Tribe works to save ancestral land from fire |

Tribe works to save ancestral land from fire

Sheila Gardner
Darrel Cruz

To the casual observer, the broad flat rock covered with red slurry looks like just another piece of evidence of the efforts to extinguish the Angora fire.

Closer examination shows indentations in the rock revealing it is a grinding stone from the prehistory of the Washoe tribe’s aboriginal homeland at Lake Tahoe.

This is the kind of cultural damage assessment in which Washoe tribe environmentalist Darrel Cruz specializes.

With more than 25 years experience fighting wildland fires and his training as an environmental specialist, Cruz, 47, is one of the few people in the United States who can be in front of firefighters’ bulldozers as they race to build a suppression line around a raging wildfire.

His work is critical to protect archeological sites.

When the devastating Angora fire broke out June 24, Cruz reported to the site.

“Within a few days of the fire, I went up as a resource adviser to protect the archeological monitoring. I was looking for any disturbance of the sites during the (fire) line construction,” Cruz said.

Cruz found two sites which needed attention.

“I walked around the line and inspected sites that might have been uncovered or destroyed during the suppression process. One was a prehistoric site with petroglyphs and grinding rocks. The other was in a little meadow with the fire line pushed right to the edge,” he said.

Since Cruz is also an experienced wildland firefighter, he understands the potential for conflict between his work to protect the sites and the priorities of firefighters attempting to contain the raging wildland fire.

“I am one of the few people in the United States allowed to do this,” he said. “We would like to prevent destruction (of the sites), but sometimes it’s unavoidable.
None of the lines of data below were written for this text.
-- ==== Sys2Proof/Machine/ControlFlow.lean ====
section
/-! DEFINITION. Control-transfer instructions (spec/41_control_flow.md). In every meaning the pc already holds the
address of the following word, `p + 2` (spec/00_scope.md R9). The plain meanings of Jump, Call and the skips are the
spec's D29 (log 15). -/

namespace Sys2Proof.Machine

/-- A skip adds 2 to the already advanced pc; it does not look at the skipped word
(spec/41_control_flow.md R158). -/
def skipIf (c : Bool) (s : State) : State := if c then s.setPc (s.pc + 2) else s

/-- `Return` (R151). -/
def execRet (s : State) : Host.Outcome State Fault Refusal :=
  .next ((pop s).andThen fun a t => .done () (t.setPc a)).final

/-- `Jump` (R152). -/
def execJump (addr : Addr) (s : State) : Host.Outcome State Fault Refusal :=
  .next (s.setPc (zextAddr addr))

/-- `Call` (R153): the advanced pc is pushed; an overflow aborts the jump. -/
def execCall (addr : Addr) (s : State) : Host.Outcome State Fault Refusal :=
  .next ((push s.pc s).andThen fun _ t => .done () (t.setPc (zextAddr addr))).final

/-- `SkipEqVal` (R154). -/
def execSkipEqVal (x : Reg) (nn : Byte) (s : State) : Host.Outcome State Fault Refusal :=
  .next (skipIf (s.getV x == nn) s)

/-- `SkipNeVal` (R155). -/
def execSkipNeVal (x : Reg) (nn : Byte) (s : State) : Host.Outcome State Fault Refusal :=
  .next (skipIf (s.getV x != nn) s)

/-- `SkipEqReg` (R156). -/
def execSkipEqReg (x y : Reg) (s : State) : Host.Outcome State Fault Refusal :=
  .next (skipIf (s.getV x == s.getV y) s)

/-- `SkipNeReg` (R157). -/
def execSkipNeReg (x y : Reg) (s : State) : Host.Outcome State Fault Refusal :=
  .next (skipIf (s.getV x != s.getV y) s)

/-- `JumpOffset` (R159): always V0; the sum is at most 0x10FE and is not reduced modulo 4096. -/
def execJumpOffset (addr : Addr) (s : State) : Host.Outcome State Fault Refusal :=
  .next (s.setPc (zextAddr addr + zextByte (s.getV 0)))

end Sys2Proof.Machine
end

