-- ==== Sys2Proof/Machine/IndexMemory.lean ====
section
/-! DEFINITION. Index-register and memory instructions (spec/43_index_memory.md). `I` is never changed by an access
(R200; D13; log 20). -/

namespace Sys2Proof.Machine

/-- `SetIndex` (R201). -/
def execSetIndex (addr : Addr) (s : State) : Host.Outcome State Fault Refusal :=
  .next (s.setIndex (zextAddr addr))

/-- `AddIndex` (R202): modulo 65536, VF not written (D11; log 18). -/
def execAddIndex (x : Reg) (s : State) : Host.Outcome State Fault Refusal :=
  .next (s.setIndex (s.index + zextByte (s.getV x)))

/-- `GetFontChar` (R203). -/
def execGetFontChar (x : Reg) (s : State) : Host.Outcome State Fault Refusal :=
  .next (s.setIndex (glyphAddress (s.getV x)))

/-- `BinToDec` (R204): hundreds, tens, units at `I`, `I + 1`, `I + 2`. -/
def execBinToDec (x : Reg) (s : State) : Host.Outcome State Fault Refusal :=
  .next (storeBytes s.base (decimalDigits (s.getV x)) s).final

/-- `StoreMem` (R205): V0 to VX at `I` to `I + X`. -/
def execStoreMem (x : Reg) (s : State) : Host.Outcome State Fault Refusal :=
  .next (storeBytes s.base (s.valuesThrough x) s).final

/-- `LoadMem` (R206): V0 to VX from `I` to `I + X`. -/
def execLoadMem (x : Reg) (s : State) : Host.Outcome State Fault Refusal :=
  .next (loadRegs s.base (regsThrough x) s).final

end Sys2Proof.Machine
end

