-- ==== Sys2Proof/Certificates/Slice0/Obligations.lean ====
section
/-! DEFINITION. The statements for the provers, in the order of spec/: encoding, the machine cycle, reset, the
invariant, each instruction family, and rules of the whole machine. Where a statement rests on one of the spec's own
decisions D<n> (spec/92_eei_decisions.md), its docstring says so. In all of them the opcode numbers of the decode clauses
are the spec's D7 (log 12), the strict low nibble of 5XYn and 9XYn its D8 (log 13), the byte order of a fetched word its D1 (log 24), the fault of an access out of range its D3
(log 9), and that a move takes its input from `feed` or `Config.input` is the model's (log 1, 2). -/

open Sys2Proof Sys2Proof.Machine

namespace Sys2Proof.Claims

/-- The instruction agent makes the next move and is enabled, and its fetch is in range
(spec/40_machine_cycle.md R121, R131). -/
def Fetches (s : State) : Prop :=
  s.input.turn = .instruction ∧ s.input.close = false ∧ s.fault = none ∧ s.loadError = false ∧ s.pc.toNat + 1 < 4096

/-- The two bytes at the pc, the first one high (spec/20_memory.md R62, R64). -/
def wordAtPc (s : State) : Word := s.byteAt s.pc.toNat ++ s.byteAt (s.pc.toNat + 1)

/-- `i` completes from `s`, leaves `result` in register `x` and changes no other register, no other field and no byte
of memory. -/
def WritesRegister (i : Instr) (s : State) (x : Reg) (result : Byte) : Prop :=
  ∃ t, exec i s = .next t ∧ t.getV x = result ∧ OnlyRegisters (fun r => r = x) s t

/-- `i` completes from `s`, leaves `result` in register `x` unless `x` is VF, leaves `flag` in VF, and changes nothing
else. -/
def WritesRegisterAndFlag (i : Instr) (s : State) (x : Reg) (result flag : Nat) : Prop :=
  ∃ t, exec i s = .next t ∧ (x ≠ 15 → (t.getV x).toNat = result) ∧ (t.getV 15).toNat = flag ∧
    OnlyRegisters (fun r => r = x ∨ r = 15) s t

/-- `i` completes from `s`: the pc skips one instruction when `c` holds, else stays, and nothing else changes. -/
def SkipsWhen (i : Instr) (s : State) (c : Prop) : Prop :=
  ∃ t, exec i s = .next t ∧ (c → t.pc = s.pc + 2) ∧ (¬ c → t.pc = s.pc) ∧ OnlyPc s t

/-- Push one value after another (spec/10_state.md R30). -/
def pushAll : List Word → State → Flow Unit
  | [], s => .done () s
  | a :: as, s => (push a s).andThen fun _ t => pushAll as t

/-- `WritePixel(x, y, Clear)` on one cell after another (spec/44_display.md R221). -/
def clearCells (cells : List (Fin 64 × Fin 32)) (f : Framebuffer) : Framebuffer :=
  cells.foldl (fun g p => (writePixel p.1 p.2 .clear g).1) f

/-- A set bit of one of the first `rows` sprite rows lands on cell (cx, cy), unclipped: the sprite at `I`, its origin
taken from `V[X]` and `V[Y]` (spec/44_display.md R224, R225). -/
def covered (s : State) (x y : Reg) (rows : Nat) (cx : Fin 64) (cy : Fin 32) : Bool :=
  let x0 := (s.getV x).toNat % 64
  let y0 := (s.getV y).toNat % 32
  decide (x0 ≤ cx ∧ (cx : Nat) < x0 + 8 ∧ y0 ≤ cy ∧ (cy : Nat) < y0 + rows) &&
    (s.byteAt (s.base + (cy - y0))).getLsbD (7 - (cx - x0))

/-- The cells a draw of `rows` rows toggles, in the order of spec/44_display.md R225: rows top to bottom, inside a row
left to right. -/
def toggledCells (s : State) (x y : Reg) (rows : Nat) : List (Fin 64 × Fin 32) :=
  (List.finRange 32).flatMap fun cy =>
    (List.finRange 64).filterMap fun cx => if covered s x y rows cx cy then some (cx, cy) else none

/-- The general registers an instruction may write (spec/10_state.md R43, and the instruction rules). -/
def mayWrite : Instr → Reg → Prop
  | .set x _, r | .add x _, r | .setReg x _, r | .or x _, r | .and x _, r | .xor x _, r | .rand x _, r => r = x
  | .getDelay x, r | .waitForKey x, r => r = x
  | .addReg x _, r | .sub1 x _, r | .shr x _, r | .sub2 x _, r | .shl x _, r => r = x ∨ r = 15
  | .loadMem x, r => r ≤ x
  | .display _ _ _, r => r = 15
  | _, _ => False

/-- The part of the state a program can depend on: all but `dirty`, `display_changed` and the record of outputs. -/
def visible (s : State) : State := { s with dirty := false, displayChanged := false, trace := [] }

/-- All of the state but the sound timer. -/
def withoutSound (s : State) : State := { s with st := 0 }

/-- Two outcomes are the same stop, or two next states that `view` cannot tell apart. -/
def SameOutcome (view : State → State) : (o p : Host.Outcome State Fault Refusal) → Prop
  | .next t, .next u => view t = view u
  | .fault f, .fault g => f = g
  | .refused q, .refused r => q = r
  | _, _ => False

end Sys2Proof.Claims

open Sys2Proof.Claims

/-! ### Encoding (spec/30_encoding.md) -/

/-- Decoding the word of any instruction gives it back, with every operand at every value its field admits; so does
decoding its bytes, whatever follows them (section 5). -/
def Obligations.DecodeOfEncodeIsTheInstruction : Prop :=
  ∀ (i : Instr) (rest : List Byte),
    decode (encode i) = .ok i ∧ decodeBytes (encodeBytes i ++ rest) = .ok (i, rest)

/-- Section 5: re-encoding a decoded instruction gives back the word, and two different words never decode to the same
instruction. -/
def Obligations.EncodeOfDecodeIsTheWord : Prop :=
  (∀ (w : Word) (i : Instr), decode w = .ok i → encode i = w) ∧
  (∀ (w w' : Word) (i : Instr), decode w = .ok i → decode w' = .ok i → w = w')

/-- Section 4: a word that selects a row of the opcode table decodes to an instruction of that row, and a word that
selects none is rejected as a miss that carries it. -/
def Obligations.DecodeFollowsTheOpcodeTable : Prop :=
  ∀ w : Word,
    (∀ r ∈ opcodeTable, w &&& r.mask = r.pattern → ∃ i, decode w = .ok i ∧ i.row = r) ∧
    ((∀ r ∈ opcodeTable, w &&& r.mask ≠ r.pattern) → decode w = .error (.miss w))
I’ve been in front of the ‘dozers and tell them to go around an area when it’s possible.”

Cruz and tribe environmental program coordinator Marie Barry plan to be involved in the Burned Area Emergency Response team to assess damage from the 3,100-acre fire and implement rehabilitation.

The U.S. Forest Service has closed the burned area through Nov. 30. All trails and roads leading into the burned area on forest system lands are closed to the public.

The Burned Area Emergency Response team was to begin its assessment of the burned area on Friday, focusing on emergency stabilization of the watershed.

“We make recommendations and review the plans, not just for the archeological resources,” Cruz said.

The team looks at all aspects of rehabilitation including forestry, hydrology, fisheries and other resources.

“The water quality is of the highest importance,” Cruz said. “That’s part of the reason the rehabilitation starts immediately.”

The area of the Angora fire has special significance for Cruz. As members of the Hung A Lel Ti (southern band) of the tribe, his ancestors lived at the southern end of the lake, close to the fire’s perimeter.

Cruz, a member of the James family, grew up in Woodfords.

He said his aunt was born at Camp Richardson.

“It goes back a long way,” he said. “My family lived up there, my aunts and grandparents would talk about it. We picnicked and camped up there many times. Everybody still views it as Washoe.”

Cruz and Barry said the Washoe tribe, U.S. Forest Service and Bureau of Land Management have worked to build a strong relationship.

“It really helps when fire crews are briefed about cultural resources prior to going out,” she said.

Firefighters from outside the area and other emergency personnel might be unaware that it’s illegal to remove artifacts like arrowheads which they could uncover in fire suppression. It might appear to be a small souvenir but to Cruz and the Washoe tribe, it’s irreplaceable.

“As soon as someone takes a piece of our history, it’s gone forever,” he said.